Геннадий Львович Поспелов обожал Маяковского, Хлебникова, Сельвинского, химик Валентин Михайлович Шульман – поэтов серебряного (в то время едва ли не запрещенного) века в русской поэзии и французского Парнаса. «Вокруг старинного стола в доме Валентина Михайловича, – вспоминала позже Татьяна Янушевич, – мы играли в „Малую Французскую Академию“. В сервировку стола входили листки бумаги и обломки карандашей – их переламывали пополам, если на всех не хватало. Мы писали „пасквили“ и пародии друг на друга и на „маститых“, рисовали карикатуры, особенно любили буриме. Сочиняли „выступления“ о размерах и ритмах, составляли забавную коллекцию вычурных рифм, да много чего, и читали, читали взахлеб стихи разных поэтов, хватая выходящие тогда во множестве сборники, „откапывая“ современников, а главное, шире откатывая назад – до Державина и Ломоносова». Великолепная поэтическая библиотека была собрана химиком член-корреспондентом Академии наук СССР Б. В. Птицыным, сын которого Алексей очень скоро влился в наше стихийное поэтическое сообщество. Стихи писали (и это знание, несомненно, поддерживало нас, по крайней мере, меня точно) академик геолог В. С. Соболев, доктор геолого-минералогических наук палеонтолог А. М. Обут, знаменитые математики А. П. Ершов, А. Д. Ляпунов и многие другие. Хрущевская «оттепель» в стране еще длилась. Лидеры КПСС еще всенародно обещали, что мы вот-вот обгоним США по производству мяса, хлеба и молока, а заодно и промышленных товаров, что советские люди буквально через год-два впадут в неслыханное изобилие, рассосется жилищная проблема, и все такое прочее.
     А почему нет?
     В кафе «Улыбка» на Морском проспекте верилось во многое.
     Нас собралось много. Из самых разных краев. И все мы были разные и с разным багажом знаний.
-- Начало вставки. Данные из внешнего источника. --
-- ==== Sys2Proof/Machine/Assembler.lean ====
section
/-! DEFINITION. Machine/Assembler.lean: the assembler syntax of 30_encoding.md R82 with the pseudo-instructions of R83: one line
per request, a `.config` and a `.reset` line. It only names requests (decision D19: no effect on behaviour). Braces are
written by their character codes. -/

namespace Sys2Proof

/-- A token of a line. -/
inductive AsmToken
  | name (cs : List Char)
  | num (n : Nat)
  | str (codes : List Byte)
  | sym (c : Char)
deriving DecidableEq, Repr

/-- A line: a request, the straps, or the start values of `DISP` and `BL`. -/
inductive AsmLine
  | request (i : Instr)
  | config (c : Cfg)
  | reset (d : Disp) (bl : Bool)
deriving DecidableEq, Repr

/-- The code of the opening brace. -/
def asmOpen : Char := Char.ofNat 123

/-- The code of the closing brace. -/
def asmClose : Char := Char.ofNat 125

/-! ### Tokens -/

/-- The value of a digit, in either base of R82. -/
def digitValue (c : Char) : Option Nat :=
  if 48 ≤ c.toNat ∧ c.toNat ≤ 57 then some (c.toNat - 48)
  else if 65 ≤ c.toNat ∧ c.toNat ≤ 70 then some (c.toNat - 55)
  else if 97 ≤ c.toNat ∧ c.toNat ≤ 102 then some (c.toNat - 87)
  else none

/-- A number in a base, most significant digit first. -/
def digitsValue (base : Nat) : Nat → List Char → Option Nat
  | acc, [] => some acc
  | acc, c :: cs =>
    match digitValue c with
    | some d => if d < base then digitsValue base (acc * base + d) cs else none
    | none => none

/-- A word of a line is a number when it begins with a digit (decimal, or `0x` hexadecimal), else a name. -/
def wordToken : List Char → Option AsmToken
  | '0' :: 'x' :: c :: cs => (digitsValue 16 0 (c :: cs)).map .num
  | c :: cs => if c.isDigit then (digitsValue 10 0 (c :: cs)).map .num else some (.name (c :: cs))
  | [] => none

/-- The tokens of a line; `word` holds the characters of the word being read, in reverse, and `quoted` says that a string is
being read. A quoted character stands for its 7-bit ASCII code. A `;` begins a comment. -/
def asmTokens (word : List Char) (quoted : Bool) : List Char → Option (List AsmToken)
  | [] => if quoted then none else if word.isEmpty then some [] else (wordToken word.reverse).map ([·])
  | c :: cs =>
    if quoted then
      if c = '"' then
        (asmTokens [] false cs).map (.str (word.reverse.map fun d => BitVec.ofNat 8 d.toNat) :: ·)
      else if c.toNat < 128 then asmTokens (c :: word) true cs
      else none
    else if c.isAlphanum || c = '_' || c = '.' then asmTokens (c :: word) false cs
    else
      let after : Option (List AsmToken) :=
        if c = ' ' then asmTokens [] false cs
        else if c = '"' then asmTokens [] true cs
        else if c = ';' then some []
        else if c = ',' ∨ c = '(' ∨ c = ')' ∨ c = '=' ∨ c = asmOpen ∨ c = asmClose then
          (asmTokens [] false cs).map (.sym c :: ·)
        else none
      if word.isEmpty then after
      else match wordToken word.reverse, after with
        | some t, some ts => some (t :: ts)
        | _, _ => none

/-! ### Lines -/

/-- A number that fits a byte. -/
def asmByte (n : Nat) : Option Byte := if n < 256 then some (BitVec.ofNat 8 n) else none

/-- `ON` is 1, `OFF` is 0. -/
def asmOn (cs : List Char) : Option Bool :=
  if cs = ['O', 'N'] then some true else if cs = ['O', 'F', 'F'] then some false else none

def asmDir (cs : List Char) : Option Dir :=
  if cs = ['L', 'E', 'F', 'T'] then some .left
  else if cs = ['R', 'I', 'G', 'H', 'T'] then some .right
  else none

def asmShift (cs : List Char) : Option Shift :=
  if cs = ['S', 'H', 'I', 'F', 'T'] then some .shift
  else if cs = ['N', 'O', 'S', 'H', 'I', 'F', 'T'] then some .noShift
  else none

def asmRs (cs : List Char) : Option Rs :=
  if cs = ['C', 'M', 'D'] then some .cmd else if cs = ['D', 'A', 'T', 'A'] then some .data else none

/-- The eight opcode names stand for `k` = 0 to 7. -/
def asmOpcode (cs : List Char) : Option Opcode :=
  if cs = ['C', 'L', 'E', 'A', 'R', '_', 'D', 'I', 'S', 'P', 'L', 'A', 'Y'] then some .clearDisplay
  else if cs = ['R', 'E', 'T', 'U', 'R', 'N', '_', 'H', 'O', 'M', 'E'] then some .returnHome
  else if cs = ['E', 'N', 'T', 'R', 'Y', '_', 'M', 'O', 'D', 'E', '_', 'S', 'E', 'T'] then some .entryModeSet
  else if cs = ['D', 'I', 'S', 'P', 'L', 'A', 'Y', '_', 'C', 'O', 'N', 'T', 'R', 'O', 'L'] then some .displayControl
  else if cs = ['C', 'U', 'R', 'S', 'O', 'R', '_', 'S', 'H', 'I', 'F', 'T'] then some .cursorShift
  else if cs = ['F', 'U', 'N', 'C', 'T', 'I', 'O', 'N', '_', 'S', 'E', 'T'] then some .functionSet
  else if cs = ['S', 'E', 'T', '_', 'C', 'G', 'R', 'A', 'M', '_', 'A', 'D', 'D', 'R'] then some .setCgramAddr
  else if cs = ['S', 'E', 'T', '_', 'D', 'D', 'R', 'A', 'M', '_', 'A', 'D', 'D', 'R'] then some .setDdramAddr
  else none

/-- The rest of a byte list after its first byte, up to the closing brace. -/
def asmMoreBytes : List AsmToken → Option (List Byte)
  | [.sym c] => if c = asmClose then some [] else none
  | .sym ',' :: .num n :: ts =>
    match asmByte n, asmMoreBytes ts with
    | some b, some bs => some (b :: bs)
    | _, _ => none
  | _ => none

/-- The text operand: a quoted string or a list of bytes in braces. -/
def asmText : List AsmToken → Option (List Byte)
  | [.str codes] => some codes
  | [.sym o, .sym c] => if o = asmOpen ∧ c = asmClose then some [] else none
  | .sym o :: .num n :: ts =>
    match asmByte n, asmMoreBytes ts with
    | some b, some bs => if o = asmOpen then some (b :: bs) else none
    | _, _ => none
  | _ => none

def asmWidth (cs : List Char) : Option WordWidth :=
  if cs = ['W', '4'] then some .w4 else if cs = ['W', '8'] then some .w8 else none

def asmLines (cs : List Char) : Option LineCount :=
  if cs = ['L', '1'] then some .l1 else if cs = ['L', '2'] then some .l2 else none

def asmMatrix (cs : List Char) : Option Matrix :=
  if cs = ['M', '5', 'X', '8'] then some .m5x8 else if cs = ['M', '5', 'X', '1', '0'] then some .m5x10 else none

/-- A boolean written 0 or 1. -/
def asmFlag (n : Nat) : Option Bool := if n = 0 then some false else if n = 1 then some true else none

/-- A line's tokens, read by its first name. -/
def asmParse (ts : List AsmToken) : Option AsmLine :=
  match ts with
  | [.name m] =>
    if m = ['I', 'N', 'I', 'T'] then some (.request .init)
    else if m = ['C', 'L', 'E', 'A', 'R'] then some (.request .clear)
    else if m = ['H', 'O', 'M', 'E'] then some (.request Pseudo.home.expand)
    else none
  | [.name m, .name x] =>
    if m = ['E', 'N', 'T', 'R', 'Y'] then (asmDir x).map fun d => .request (Pseudo.entryDir d).expand
    else if m = ['P', 'O', 'W', 'E', 'R'] then (asmOn x).map fun on => .request (.power on)
    else if m = ['C', 'U', 'R', 'S', 'O', 'R'] then (asmOn x).map fun on => .request (.cursor on)
    else if m = ['B', 'L', 'I', 'N', 'K'] then (asmOn x).map fun on => .request (.blink on)
    else if m = ['B', 'A', 'C', 'K', 'L', 'I', 'G', 'H', 'T'] then (asmOn x).map fun on => .request (.backlight on)
    else none
  | [.name m, .name x, .sym ',', .name y] =>
    if m = ['E', 'N', 'T', 'R', 'Y'] then
      match asmDir x, asmShift y with
      | some d, some sh => some (.request (.entry d sh))
      | _, _ => none
    else none
  | [.name m, .name x, .sym ',', .num n] =>
    if m = ['C', 'M', 'D'] then
      match asmOpcode x, asmByte n with
      | some k, some b => some (.request (.cmd k b))
      | _, _ => none
    else none
  | [.name m, .num n] =>
    if m = ['P', 'U', 'T', 'C'] then (asmByte n).map fun b => .request (Pseudo.putc b).expand else none
  | [.name m, .num n, .sym ',', .name y] =>
    if m = ['W', 'R', 'I', 'T', 'E'] then
      match asmByte n, asmRs y with
      | some b, some rs => some (.request (.write b rs))
      | _, _ => none
    else none
  | [.name m, .num n, .sym ',', .num k] =>
    if m = ['G', 'O', 'T', 'O'] then
      match asmByte n, asmByte k with
      | some row, some col => some (.request (Pseudo.goto row col).expand)
      | _, _ => none
    else none
  | .name m :: .num n :: .sym ',' :: .num k :: .sym ',' :: rest =>
    if m = ['T', 'E', 'X', 'T'] then
      match asmByte n, asmByte k, asmText rest with
      | some row, some col, some chars => some (.request (.text row col chars))
      | _, _, _ => none
    else none
  | [.name m, .name w, .sym ',', .name l, .sym ',', .name x] =>
    if m = ['.', 'c', 'o', 'n', 'f', 'i', 'g'] then
      match asmWidth w, asmLines l, asmMatrix x with
      | some ww, some lc, some ms => some (.config ⟨ww, lc, ms⟩)
      | _, _, _ => none
    else none
  | [.name m, .name d, .sym '=', .sym '(', .num p, .sym ',', .num c, .sym ',', .num b, .sym ')', .sym ',', .name l, .sym '=',
      .num x] =>
    if m = ['.', 'r', 'e', 's', 'e', 't'] ∧ d = ['D', 'I', 'S', 'P'] ∧ l = ['B', 'L'] then
      match asmFlag p, asmFlag c, asmFlag b, asmFlag x with
      | some p', some c', some b', some x' => some (.reset ⟨p', c', b'⟩ x')
      | _, _, _, _ => none
    else none
  | _ => none

/-- One line of assembler text (R82). -/
def assembleLine (line : List Char) : Option AsmLine := (asmTokens [] false line).bind asmParse

namespace Machine

/-- A machine reset for a program, with the program's requests presented at its port: a `.config` line gives the straps, a
`.reset` line the start values of `DISP` and `BL` (R82); the last line of a kind counts. -/
def State.withProgram (p : Params) (lines : List AsmLine) : State :=
  let q := lines.foldl (fun q l => match l with
    | .config c => { q with straps := c }
    | .reset d bl => { q with dispReset := d, blReset := bl }
    | .request _ => q) p
  { State.resetWith q with
    port := lines.filterMap fun l => match l with
      | .request i => some (encode i)
      | .config _ => none
      | .reset _ _ => none }

end Machine

end Sys2Proof
end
Студенты НГУ Валера Щеглов, Володя Горбенко, Володя Бойков, Таня Янушевич, Леша Птицын, Володя Захаров, Лида Киселева, Володя Штерн, сотрудники научных институтов Женя Вишневский и Слава Журавель, а где-то рядом, кстати, занимался своими делами пока еще незнакомый нам Володя Свиньин. Это он написал до сих пор поминаемые ценителями строки: «Академгородок, городок невелик, невелик золотник, да дорог». Общими были антураж, пейзажи за окном, улицы и дома, окружающие люди, но путь каждого был своим.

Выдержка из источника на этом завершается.